Dataset entries
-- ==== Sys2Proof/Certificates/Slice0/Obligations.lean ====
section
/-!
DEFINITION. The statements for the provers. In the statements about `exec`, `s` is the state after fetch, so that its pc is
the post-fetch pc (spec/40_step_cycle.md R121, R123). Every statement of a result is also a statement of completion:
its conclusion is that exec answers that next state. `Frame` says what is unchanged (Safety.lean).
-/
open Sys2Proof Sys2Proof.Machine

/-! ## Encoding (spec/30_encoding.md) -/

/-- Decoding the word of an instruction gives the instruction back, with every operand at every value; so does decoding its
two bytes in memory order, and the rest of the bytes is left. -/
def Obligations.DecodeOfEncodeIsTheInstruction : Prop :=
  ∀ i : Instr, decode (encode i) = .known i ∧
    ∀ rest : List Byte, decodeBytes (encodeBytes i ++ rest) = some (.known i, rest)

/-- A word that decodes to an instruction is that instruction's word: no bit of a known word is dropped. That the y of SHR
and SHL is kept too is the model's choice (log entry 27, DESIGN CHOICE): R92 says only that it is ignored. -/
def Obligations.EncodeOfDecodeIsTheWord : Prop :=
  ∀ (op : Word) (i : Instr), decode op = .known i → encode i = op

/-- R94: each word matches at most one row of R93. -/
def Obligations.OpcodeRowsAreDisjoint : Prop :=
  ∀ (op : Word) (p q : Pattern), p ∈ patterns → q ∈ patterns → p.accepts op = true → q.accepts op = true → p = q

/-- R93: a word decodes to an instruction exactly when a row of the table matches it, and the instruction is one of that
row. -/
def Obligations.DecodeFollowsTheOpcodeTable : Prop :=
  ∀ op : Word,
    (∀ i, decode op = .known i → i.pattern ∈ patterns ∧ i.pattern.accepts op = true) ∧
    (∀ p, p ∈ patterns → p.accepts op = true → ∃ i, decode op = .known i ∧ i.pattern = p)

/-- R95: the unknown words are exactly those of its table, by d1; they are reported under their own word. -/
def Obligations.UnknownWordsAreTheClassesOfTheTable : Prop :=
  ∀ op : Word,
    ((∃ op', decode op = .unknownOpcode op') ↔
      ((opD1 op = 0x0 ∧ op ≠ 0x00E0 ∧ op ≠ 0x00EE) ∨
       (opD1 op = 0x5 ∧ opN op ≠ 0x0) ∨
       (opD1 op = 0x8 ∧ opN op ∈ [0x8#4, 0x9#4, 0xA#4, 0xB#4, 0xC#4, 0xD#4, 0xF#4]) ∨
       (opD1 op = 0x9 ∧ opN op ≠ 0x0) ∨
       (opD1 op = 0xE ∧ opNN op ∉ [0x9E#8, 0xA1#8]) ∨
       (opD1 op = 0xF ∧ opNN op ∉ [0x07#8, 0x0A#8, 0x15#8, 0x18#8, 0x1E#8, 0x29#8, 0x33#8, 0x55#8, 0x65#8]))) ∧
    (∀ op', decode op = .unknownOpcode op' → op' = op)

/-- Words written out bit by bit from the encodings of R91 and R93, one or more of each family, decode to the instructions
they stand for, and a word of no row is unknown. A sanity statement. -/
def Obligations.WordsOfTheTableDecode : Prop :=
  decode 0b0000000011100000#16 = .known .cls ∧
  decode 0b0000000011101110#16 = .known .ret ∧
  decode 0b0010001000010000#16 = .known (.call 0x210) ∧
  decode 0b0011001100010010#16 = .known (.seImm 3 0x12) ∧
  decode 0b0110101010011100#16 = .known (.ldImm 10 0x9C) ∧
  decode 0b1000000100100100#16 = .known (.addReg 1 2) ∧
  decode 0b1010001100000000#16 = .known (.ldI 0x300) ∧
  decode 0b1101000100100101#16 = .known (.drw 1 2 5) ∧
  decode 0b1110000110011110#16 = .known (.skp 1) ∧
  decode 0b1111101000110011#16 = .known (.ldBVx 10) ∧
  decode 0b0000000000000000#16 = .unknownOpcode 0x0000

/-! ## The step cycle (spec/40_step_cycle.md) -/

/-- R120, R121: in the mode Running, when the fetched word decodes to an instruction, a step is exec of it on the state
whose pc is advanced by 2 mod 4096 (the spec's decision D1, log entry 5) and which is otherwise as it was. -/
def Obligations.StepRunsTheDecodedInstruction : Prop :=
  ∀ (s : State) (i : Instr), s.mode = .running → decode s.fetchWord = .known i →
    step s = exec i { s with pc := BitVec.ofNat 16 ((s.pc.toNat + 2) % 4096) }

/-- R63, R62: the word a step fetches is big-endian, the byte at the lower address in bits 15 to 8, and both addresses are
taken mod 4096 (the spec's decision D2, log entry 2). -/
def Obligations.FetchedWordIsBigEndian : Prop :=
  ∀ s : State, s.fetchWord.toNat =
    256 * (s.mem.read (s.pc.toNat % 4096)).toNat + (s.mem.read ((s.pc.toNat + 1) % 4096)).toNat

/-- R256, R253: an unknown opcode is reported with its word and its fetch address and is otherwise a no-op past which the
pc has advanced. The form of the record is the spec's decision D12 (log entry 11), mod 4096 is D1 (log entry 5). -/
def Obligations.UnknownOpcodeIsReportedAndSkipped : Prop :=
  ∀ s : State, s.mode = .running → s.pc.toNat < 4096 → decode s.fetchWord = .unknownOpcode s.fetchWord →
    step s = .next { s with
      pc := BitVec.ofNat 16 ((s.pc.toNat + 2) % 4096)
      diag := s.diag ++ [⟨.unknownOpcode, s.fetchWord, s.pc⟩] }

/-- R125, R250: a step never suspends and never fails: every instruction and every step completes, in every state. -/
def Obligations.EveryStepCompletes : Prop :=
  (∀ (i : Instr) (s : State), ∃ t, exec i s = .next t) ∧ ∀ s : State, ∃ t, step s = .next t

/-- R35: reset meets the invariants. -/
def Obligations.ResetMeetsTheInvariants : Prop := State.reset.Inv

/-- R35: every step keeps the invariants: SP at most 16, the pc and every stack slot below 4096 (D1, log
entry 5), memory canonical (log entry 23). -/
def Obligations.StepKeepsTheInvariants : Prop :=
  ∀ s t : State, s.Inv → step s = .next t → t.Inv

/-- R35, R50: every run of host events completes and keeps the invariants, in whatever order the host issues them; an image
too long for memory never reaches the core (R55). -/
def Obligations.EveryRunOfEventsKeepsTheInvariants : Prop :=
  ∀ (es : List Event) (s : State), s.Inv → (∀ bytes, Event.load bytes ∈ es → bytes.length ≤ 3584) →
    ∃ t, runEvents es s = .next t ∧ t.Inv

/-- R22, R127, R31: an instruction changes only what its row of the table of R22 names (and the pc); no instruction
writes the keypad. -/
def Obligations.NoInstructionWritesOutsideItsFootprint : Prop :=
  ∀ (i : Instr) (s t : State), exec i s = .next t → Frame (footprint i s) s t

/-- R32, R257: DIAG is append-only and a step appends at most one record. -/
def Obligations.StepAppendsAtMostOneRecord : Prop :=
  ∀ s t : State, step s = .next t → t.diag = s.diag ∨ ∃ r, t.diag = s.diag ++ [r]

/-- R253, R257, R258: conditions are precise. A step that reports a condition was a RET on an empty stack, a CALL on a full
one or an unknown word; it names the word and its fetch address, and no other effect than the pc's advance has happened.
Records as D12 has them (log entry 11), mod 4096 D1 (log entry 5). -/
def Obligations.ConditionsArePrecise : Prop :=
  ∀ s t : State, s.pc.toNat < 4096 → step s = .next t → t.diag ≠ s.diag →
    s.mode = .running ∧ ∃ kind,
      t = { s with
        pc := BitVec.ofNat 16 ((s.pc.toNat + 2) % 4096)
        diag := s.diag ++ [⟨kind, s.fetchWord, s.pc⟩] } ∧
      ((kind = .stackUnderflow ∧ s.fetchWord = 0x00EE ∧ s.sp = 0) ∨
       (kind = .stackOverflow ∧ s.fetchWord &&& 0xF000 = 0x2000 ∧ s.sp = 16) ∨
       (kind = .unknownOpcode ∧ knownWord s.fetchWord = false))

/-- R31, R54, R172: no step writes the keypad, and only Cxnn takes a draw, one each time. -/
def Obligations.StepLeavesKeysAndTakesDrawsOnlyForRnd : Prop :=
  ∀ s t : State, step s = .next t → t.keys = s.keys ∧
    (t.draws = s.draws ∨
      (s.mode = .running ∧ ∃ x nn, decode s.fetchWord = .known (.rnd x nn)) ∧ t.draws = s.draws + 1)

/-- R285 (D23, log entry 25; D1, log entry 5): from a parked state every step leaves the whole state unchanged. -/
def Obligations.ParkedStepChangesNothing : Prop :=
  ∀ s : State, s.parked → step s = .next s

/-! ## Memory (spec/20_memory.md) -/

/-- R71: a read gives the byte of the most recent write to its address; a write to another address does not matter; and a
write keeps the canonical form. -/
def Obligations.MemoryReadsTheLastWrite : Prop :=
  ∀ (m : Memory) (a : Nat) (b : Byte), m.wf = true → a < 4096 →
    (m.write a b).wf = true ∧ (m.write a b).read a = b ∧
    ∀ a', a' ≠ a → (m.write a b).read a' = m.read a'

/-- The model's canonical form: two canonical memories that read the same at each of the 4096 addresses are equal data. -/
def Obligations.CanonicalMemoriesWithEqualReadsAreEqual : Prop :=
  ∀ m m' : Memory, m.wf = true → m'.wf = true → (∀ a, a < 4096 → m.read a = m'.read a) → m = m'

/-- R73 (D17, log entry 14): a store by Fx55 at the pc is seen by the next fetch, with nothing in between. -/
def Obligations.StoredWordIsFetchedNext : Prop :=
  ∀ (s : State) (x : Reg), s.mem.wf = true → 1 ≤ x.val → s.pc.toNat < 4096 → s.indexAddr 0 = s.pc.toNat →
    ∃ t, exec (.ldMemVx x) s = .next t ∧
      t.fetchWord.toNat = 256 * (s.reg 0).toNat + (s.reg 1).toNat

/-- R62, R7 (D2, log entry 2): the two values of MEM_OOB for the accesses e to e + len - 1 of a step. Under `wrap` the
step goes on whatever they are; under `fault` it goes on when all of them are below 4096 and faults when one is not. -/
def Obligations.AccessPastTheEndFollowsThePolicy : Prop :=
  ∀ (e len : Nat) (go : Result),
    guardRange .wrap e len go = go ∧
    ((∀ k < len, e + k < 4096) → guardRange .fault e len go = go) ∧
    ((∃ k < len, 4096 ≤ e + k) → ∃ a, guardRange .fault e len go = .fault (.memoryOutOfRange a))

WHAT TO DO> Word for word, restate the lines of the data above that fall between the line holding "writes the keypad. -/" and the line holding "each time. -/", inclusive, and no other lines.

SOLUTION>
writes the keypad. -/
def Obligations.NoInstructionWritesOutsideItsFootprint : Prop :=
  ∀ (i : Instr) (s t : State), exec i s = .next t → Frame (footprint i s) s t

/-- R32, R257: DIAG is append-only and a step appends at most one record. -/
def Obligations.StepAppendsAtMostOneRecord : Prop :=
  ∀ s t : State, step s = .next t → t.diag = s.diag ∨ ∃ r, t.diag = s.diag ++ [r]

/-- R253, R257, R258: conditions are precise. A step that reports a condition was a RET on an empty stack, a CALL on a full
one or an unknown word; it names the word and its fetch address, and no other effect than the pc's advance has happened.
Records as D12 has them (log entry 11), mod 4096 D1 (log entry 5). -/
def Obligations.ConditionsArePrecise : Prop :=
  ∀ s t : State, s.pc.toNat < 4096 → step s = .next t → t.diag ≠ s.diag →
    s.mode = .running ∧ ∃ kind,
      t = { s with
        pc := BitVec.ofNat 16 ((s.pc.toNat + 2) % 4096)
        diag := s.diag ++ [⟨kind, s.fetchWord, s.pc⟩] } ∧
      ((kind = .stackUnderflow ∧ s.fetchWord = 0x00EE ∧ s.sp = 0) ∨
       (kind = .stackOverflow ∧ s.fetchWord &&& 0xF000 = 0x2000 ∧ s.sp = 16) ∨
       (kind = .unknownOpcode ∧ knownWord s.fetchWord = false))

/-- R31, R54, R172: no step writes the keypad, and only Cxnn takes a draw, one each time. -/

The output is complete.